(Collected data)
====
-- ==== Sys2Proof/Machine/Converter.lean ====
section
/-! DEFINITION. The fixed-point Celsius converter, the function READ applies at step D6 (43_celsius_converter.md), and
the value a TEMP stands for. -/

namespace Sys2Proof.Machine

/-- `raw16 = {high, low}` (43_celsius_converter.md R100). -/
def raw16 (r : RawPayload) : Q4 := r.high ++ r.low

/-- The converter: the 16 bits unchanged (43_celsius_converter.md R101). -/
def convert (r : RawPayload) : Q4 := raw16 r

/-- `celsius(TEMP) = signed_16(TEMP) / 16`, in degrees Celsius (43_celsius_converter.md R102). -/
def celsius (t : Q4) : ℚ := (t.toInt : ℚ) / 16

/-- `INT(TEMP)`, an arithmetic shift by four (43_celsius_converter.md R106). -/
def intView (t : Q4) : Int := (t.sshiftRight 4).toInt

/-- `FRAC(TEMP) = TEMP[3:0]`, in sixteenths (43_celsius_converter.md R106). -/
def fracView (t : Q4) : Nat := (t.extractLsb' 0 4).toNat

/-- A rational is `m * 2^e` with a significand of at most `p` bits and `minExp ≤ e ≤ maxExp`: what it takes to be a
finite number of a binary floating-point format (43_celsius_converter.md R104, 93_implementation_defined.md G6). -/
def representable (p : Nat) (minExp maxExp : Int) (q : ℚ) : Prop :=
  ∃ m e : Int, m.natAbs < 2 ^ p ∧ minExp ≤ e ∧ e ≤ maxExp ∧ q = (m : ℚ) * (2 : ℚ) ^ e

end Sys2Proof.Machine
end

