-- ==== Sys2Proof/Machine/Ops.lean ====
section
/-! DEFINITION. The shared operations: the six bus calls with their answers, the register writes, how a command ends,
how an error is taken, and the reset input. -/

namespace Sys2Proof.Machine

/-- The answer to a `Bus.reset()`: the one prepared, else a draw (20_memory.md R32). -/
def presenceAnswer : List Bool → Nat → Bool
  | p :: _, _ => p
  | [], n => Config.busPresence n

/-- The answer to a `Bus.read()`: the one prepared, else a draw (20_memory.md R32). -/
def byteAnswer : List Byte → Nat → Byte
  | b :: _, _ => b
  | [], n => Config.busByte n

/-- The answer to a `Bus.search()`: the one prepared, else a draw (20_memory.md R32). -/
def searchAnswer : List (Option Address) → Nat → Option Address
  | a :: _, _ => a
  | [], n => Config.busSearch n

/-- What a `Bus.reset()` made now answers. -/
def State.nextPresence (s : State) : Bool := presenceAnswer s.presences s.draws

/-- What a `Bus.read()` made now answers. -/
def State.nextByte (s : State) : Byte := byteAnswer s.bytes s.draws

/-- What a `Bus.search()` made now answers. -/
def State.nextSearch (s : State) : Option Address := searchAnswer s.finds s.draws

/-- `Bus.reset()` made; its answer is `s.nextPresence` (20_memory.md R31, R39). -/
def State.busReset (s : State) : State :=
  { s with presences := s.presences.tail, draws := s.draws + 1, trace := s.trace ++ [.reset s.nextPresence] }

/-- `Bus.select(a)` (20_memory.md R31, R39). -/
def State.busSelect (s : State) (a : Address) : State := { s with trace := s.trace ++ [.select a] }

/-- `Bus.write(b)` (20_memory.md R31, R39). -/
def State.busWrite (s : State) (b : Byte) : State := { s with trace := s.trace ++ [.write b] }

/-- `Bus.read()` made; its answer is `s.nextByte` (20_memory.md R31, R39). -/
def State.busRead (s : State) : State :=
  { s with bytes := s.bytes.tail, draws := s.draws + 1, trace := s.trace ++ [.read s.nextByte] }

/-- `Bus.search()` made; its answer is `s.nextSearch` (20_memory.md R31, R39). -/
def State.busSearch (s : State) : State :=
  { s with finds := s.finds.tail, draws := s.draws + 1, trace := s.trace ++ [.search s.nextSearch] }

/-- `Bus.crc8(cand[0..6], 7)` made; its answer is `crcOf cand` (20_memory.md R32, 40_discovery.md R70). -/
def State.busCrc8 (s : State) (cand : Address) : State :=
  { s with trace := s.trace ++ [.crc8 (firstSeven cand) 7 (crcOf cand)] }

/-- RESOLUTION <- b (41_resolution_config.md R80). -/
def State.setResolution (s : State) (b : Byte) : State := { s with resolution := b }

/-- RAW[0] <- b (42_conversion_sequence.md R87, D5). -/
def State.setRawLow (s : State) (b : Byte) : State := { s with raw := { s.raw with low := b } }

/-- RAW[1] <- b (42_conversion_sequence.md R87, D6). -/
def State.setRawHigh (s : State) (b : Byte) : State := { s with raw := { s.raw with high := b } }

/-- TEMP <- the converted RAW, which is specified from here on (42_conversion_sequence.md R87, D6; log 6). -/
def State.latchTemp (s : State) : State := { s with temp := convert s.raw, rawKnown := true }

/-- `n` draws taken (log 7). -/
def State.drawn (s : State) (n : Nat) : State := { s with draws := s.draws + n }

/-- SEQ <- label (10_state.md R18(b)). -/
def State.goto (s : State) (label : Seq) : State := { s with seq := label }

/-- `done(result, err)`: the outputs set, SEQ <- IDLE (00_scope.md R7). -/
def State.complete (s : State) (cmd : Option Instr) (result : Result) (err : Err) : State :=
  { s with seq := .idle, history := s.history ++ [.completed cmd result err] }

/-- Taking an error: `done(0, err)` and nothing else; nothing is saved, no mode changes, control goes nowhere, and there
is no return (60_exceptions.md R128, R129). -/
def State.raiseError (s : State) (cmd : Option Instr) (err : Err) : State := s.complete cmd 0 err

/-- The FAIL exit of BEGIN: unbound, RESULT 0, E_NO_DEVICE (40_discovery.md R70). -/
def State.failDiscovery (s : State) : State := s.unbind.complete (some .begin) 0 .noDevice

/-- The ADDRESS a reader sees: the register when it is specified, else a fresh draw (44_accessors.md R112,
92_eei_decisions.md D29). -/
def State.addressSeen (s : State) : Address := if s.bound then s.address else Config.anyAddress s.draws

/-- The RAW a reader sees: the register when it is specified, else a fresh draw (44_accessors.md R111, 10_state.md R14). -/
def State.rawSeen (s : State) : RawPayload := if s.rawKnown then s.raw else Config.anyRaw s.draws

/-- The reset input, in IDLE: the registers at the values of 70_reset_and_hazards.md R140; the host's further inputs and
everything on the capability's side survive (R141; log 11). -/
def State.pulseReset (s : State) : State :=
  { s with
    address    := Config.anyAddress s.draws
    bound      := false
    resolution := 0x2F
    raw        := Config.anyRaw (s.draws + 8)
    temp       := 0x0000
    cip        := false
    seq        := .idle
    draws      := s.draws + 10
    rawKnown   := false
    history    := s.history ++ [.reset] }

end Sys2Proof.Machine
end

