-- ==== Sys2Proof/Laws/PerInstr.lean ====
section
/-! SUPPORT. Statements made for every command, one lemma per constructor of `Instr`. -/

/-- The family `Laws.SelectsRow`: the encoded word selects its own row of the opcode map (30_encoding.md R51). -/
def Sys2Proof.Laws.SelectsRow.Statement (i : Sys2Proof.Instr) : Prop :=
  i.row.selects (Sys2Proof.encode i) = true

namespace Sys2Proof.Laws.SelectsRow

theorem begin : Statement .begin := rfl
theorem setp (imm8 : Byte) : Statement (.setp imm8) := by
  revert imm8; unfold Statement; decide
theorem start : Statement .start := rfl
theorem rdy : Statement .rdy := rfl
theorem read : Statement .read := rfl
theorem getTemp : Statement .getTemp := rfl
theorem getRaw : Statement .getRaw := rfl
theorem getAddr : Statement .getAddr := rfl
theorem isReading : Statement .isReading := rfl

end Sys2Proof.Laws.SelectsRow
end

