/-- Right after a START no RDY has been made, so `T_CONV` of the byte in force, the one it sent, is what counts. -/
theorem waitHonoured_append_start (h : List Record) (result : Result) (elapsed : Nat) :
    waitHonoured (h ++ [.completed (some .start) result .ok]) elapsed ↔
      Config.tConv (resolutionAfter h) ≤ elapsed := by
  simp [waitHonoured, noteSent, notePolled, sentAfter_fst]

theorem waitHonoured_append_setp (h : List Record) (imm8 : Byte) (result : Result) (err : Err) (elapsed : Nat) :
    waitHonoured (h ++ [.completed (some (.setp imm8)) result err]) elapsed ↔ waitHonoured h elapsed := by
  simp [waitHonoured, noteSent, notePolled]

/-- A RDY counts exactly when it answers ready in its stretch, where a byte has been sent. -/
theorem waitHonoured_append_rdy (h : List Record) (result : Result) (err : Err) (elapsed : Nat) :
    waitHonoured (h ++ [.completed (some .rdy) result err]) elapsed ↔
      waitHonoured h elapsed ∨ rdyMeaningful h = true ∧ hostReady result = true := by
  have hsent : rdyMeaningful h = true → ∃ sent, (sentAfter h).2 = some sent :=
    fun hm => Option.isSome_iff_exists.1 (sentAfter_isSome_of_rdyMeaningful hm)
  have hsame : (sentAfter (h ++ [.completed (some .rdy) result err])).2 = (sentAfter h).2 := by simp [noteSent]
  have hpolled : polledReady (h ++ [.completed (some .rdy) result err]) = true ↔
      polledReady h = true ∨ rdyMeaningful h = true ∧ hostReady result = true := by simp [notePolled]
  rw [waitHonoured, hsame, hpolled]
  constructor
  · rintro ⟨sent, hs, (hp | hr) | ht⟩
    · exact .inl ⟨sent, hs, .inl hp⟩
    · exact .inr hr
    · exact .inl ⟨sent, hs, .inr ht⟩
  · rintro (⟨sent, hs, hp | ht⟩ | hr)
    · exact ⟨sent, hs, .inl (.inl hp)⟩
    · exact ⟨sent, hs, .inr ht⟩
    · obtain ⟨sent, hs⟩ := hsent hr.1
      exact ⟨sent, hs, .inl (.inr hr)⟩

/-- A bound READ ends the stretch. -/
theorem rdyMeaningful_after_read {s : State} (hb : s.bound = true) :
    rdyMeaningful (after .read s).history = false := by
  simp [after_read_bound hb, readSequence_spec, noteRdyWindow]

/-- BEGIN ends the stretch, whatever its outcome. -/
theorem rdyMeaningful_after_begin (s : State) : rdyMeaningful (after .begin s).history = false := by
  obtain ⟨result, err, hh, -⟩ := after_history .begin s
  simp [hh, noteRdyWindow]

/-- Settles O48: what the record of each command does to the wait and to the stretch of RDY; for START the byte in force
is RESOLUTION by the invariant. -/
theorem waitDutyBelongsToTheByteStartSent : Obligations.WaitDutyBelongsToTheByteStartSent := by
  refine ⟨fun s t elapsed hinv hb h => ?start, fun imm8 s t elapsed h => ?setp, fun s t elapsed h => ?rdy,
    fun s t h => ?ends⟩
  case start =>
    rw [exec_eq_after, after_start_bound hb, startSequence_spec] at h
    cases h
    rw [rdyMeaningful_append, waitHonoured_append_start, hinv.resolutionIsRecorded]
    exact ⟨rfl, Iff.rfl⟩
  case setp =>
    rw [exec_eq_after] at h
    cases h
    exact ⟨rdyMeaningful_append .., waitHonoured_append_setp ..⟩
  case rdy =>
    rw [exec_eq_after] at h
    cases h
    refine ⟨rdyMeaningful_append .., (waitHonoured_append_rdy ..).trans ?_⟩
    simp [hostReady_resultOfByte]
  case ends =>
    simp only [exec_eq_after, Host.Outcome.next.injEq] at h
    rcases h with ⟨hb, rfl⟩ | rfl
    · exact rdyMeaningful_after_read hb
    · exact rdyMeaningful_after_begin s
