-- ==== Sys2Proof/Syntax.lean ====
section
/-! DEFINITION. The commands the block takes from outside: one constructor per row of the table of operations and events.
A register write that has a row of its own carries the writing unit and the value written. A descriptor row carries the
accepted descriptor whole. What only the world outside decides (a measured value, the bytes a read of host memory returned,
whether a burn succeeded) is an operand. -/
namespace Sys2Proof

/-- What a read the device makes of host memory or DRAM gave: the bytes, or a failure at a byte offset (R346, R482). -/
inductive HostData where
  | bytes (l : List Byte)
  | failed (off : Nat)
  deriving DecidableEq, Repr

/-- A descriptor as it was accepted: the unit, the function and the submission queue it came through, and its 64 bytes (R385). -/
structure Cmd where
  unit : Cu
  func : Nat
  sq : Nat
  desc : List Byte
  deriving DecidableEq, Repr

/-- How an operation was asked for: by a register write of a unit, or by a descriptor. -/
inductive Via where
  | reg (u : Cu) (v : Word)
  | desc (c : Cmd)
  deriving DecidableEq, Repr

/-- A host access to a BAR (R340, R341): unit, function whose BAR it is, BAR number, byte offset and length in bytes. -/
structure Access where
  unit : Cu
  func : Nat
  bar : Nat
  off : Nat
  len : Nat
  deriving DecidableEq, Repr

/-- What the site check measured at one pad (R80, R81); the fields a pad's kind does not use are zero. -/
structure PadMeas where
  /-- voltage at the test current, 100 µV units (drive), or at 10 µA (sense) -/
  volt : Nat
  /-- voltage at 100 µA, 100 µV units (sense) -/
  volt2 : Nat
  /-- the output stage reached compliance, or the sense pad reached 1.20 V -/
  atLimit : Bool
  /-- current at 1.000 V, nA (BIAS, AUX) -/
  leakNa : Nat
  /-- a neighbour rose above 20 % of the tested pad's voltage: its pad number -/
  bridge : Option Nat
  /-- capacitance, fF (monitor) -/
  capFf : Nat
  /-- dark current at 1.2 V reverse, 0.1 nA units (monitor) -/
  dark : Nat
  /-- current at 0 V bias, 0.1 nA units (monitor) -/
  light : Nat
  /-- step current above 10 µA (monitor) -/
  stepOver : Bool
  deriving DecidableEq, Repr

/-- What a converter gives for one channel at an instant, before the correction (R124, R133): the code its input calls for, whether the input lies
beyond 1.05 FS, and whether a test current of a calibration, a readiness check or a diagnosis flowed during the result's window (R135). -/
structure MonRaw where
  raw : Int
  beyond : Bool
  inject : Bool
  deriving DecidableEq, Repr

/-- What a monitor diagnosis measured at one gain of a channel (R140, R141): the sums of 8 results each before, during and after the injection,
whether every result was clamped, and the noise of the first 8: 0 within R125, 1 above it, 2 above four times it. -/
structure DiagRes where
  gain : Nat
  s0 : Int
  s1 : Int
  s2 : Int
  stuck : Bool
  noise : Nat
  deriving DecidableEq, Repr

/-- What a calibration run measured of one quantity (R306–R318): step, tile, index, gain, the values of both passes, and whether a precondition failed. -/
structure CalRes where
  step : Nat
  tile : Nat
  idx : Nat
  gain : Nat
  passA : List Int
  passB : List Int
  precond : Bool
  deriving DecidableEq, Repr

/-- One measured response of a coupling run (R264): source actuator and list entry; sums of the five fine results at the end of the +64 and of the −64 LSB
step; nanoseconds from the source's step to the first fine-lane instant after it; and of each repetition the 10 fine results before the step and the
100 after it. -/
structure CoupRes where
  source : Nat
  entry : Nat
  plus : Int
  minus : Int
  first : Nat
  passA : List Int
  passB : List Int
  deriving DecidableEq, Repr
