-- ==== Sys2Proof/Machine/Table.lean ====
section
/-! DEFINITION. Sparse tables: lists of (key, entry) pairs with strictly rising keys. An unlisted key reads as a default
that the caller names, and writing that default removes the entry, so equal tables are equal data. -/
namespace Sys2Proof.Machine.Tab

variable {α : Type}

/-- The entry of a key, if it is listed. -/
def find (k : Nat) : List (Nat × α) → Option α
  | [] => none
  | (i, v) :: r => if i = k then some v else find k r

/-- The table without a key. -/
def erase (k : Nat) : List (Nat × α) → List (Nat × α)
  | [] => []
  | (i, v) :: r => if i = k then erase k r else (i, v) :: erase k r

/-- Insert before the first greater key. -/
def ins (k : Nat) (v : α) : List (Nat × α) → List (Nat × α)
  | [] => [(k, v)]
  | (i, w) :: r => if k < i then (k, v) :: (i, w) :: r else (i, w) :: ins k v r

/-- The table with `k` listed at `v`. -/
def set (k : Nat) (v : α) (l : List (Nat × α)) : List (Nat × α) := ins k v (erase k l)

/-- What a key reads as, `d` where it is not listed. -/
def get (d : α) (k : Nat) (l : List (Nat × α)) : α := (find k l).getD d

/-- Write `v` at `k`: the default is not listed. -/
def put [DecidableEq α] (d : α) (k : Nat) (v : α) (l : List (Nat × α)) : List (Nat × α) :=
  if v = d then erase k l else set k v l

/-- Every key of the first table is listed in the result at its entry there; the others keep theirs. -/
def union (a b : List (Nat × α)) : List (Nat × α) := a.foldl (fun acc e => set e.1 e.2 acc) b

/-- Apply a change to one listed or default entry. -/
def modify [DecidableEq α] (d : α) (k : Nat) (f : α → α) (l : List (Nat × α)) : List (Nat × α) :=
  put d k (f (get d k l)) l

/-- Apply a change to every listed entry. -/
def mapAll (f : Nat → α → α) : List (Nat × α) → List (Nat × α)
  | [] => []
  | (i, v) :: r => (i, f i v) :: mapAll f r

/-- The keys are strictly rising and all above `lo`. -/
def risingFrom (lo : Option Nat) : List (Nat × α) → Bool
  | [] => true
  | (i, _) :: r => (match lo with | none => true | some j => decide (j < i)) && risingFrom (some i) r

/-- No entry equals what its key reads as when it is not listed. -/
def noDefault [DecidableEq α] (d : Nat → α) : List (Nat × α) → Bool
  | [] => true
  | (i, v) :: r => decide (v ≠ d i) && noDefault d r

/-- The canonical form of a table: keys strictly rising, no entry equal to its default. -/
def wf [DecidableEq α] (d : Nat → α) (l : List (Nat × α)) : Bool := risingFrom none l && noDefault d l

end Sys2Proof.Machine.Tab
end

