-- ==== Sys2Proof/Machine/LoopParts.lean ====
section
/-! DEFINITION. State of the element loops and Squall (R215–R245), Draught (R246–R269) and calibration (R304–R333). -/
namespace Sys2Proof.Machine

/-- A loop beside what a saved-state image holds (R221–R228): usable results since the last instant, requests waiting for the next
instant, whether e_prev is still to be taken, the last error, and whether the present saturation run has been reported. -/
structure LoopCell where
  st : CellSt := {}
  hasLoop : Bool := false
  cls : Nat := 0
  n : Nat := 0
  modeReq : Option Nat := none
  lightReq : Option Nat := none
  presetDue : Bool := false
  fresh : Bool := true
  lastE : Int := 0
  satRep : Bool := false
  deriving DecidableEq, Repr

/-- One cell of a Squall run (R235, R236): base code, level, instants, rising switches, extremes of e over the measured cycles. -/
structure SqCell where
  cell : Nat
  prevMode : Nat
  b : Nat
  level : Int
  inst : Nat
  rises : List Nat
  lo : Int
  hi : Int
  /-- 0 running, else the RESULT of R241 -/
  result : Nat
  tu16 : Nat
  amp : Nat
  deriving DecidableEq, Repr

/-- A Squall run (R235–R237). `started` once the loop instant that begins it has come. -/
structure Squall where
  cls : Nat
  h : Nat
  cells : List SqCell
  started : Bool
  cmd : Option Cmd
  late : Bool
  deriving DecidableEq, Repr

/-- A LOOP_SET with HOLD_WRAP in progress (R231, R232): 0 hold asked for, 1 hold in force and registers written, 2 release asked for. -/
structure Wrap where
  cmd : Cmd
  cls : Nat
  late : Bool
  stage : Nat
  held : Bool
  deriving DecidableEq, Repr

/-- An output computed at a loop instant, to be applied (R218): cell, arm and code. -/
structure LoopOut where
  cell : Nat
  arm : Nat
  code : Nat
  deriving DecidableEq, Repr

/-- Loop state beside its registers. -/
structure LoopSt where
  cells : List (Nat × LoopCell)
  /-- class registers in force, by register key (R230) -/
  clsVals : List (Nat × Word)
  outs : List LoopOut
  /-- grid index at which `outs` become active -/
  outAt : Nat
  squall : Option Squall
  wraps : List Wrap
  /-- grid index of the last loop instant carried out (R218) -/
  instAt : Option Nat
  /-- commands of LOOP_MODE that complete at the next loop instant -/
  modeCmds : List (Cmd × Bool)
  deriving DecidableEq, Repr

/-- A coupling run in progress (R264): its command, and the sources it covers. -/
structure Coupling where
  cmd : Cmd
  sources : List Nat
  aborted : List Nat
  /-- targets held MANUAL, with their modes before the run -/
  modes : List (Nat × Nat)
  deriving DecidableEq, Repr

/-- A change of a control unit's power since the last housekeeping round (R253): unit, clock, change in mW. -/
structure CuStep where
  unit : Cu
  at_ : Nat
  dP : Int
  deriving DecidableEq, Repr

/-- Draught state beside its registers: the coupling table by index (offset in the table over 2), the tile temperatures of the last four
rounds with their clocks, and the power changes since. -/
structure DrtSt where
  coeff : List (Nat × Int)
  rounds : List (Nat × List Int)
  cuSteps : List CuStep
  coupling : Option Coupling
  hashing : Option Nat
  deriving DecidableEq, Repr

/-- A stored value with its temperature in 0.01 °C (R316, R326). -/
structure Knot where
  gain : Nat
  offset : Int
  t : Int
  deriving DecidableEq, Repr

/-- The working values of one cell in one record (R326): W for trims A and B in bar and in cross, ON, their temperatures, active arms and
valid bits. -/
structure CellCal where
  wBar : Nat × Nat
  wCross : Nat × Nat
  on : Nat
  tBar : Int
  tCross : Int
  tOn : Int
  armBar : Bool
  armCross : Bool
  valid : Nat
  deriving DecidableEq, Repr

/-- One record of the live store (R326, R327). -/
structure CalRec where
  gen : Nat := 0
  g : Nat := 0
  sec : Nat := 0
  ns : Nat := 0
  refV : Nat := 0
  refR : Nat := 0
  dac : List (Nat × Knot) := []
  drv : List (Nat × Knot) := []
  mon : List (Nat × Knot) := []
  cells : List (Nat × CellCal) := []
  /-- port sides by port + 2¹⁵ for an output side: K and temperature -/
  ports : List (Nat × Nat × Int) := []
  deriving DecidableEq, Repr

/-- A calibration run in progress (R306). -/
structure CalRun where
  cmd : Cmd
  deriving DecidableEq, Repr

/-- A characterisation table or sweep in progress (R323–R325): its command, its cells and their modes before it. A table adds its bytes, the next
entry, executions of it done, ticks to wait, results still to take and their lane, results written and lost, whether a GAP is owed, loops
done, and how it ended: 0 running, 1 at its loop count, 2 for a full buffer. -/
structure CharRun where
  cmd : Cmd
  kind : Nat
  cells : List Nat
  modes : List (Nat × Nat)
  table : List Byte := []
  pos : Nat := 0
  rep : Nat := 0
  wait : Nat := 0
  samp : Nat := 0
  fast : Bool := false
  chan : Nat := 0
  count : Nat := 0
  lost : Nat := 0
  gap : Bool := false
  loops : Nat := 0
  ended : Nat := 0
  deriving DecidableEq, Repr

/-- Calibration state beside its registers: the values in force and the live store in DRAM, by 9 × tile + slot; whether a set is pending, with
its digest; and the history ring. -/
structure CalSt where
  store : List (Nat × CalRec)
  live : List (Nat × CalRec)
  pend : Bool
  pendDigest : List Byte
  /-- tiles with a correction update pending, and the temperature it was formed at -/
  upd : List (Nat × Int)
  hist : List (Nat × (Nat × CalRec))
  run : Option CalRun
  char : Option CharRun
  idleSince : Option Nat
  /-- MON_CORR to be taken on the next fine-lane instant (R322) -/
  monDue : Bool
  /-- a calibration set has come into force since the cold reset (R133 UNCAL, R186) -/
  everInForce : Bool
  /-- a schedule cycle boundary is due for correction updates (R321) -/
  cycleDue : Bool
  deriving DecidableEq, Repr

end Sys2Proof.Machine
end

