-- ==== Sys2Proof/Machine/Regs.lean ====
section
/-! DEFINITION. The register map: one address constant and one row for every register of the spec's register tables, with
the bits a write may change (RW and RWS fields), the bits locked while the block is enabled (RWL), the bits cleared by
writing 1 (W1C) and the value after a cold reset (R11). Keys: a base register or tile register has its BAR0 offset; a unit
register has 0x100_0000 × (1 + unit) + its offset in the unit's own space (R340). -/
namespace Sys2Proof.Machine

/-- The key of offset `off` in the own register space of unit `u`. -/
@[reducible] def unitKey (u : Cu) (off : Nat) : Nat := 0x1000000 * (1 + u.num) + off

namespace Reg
====
# [YOUR INSTRUCTIONS]
Where a line in the entries holds the word "constructor", copy that line.

# [EXPECTED ANSWER]
/-! SUPPORT. Statements made for every command, one lemma per constructor of `Instr`. -/
  constructor
/-! DEFINITION. The commands the block takes from outside: one constructor per row of the table of operations and events.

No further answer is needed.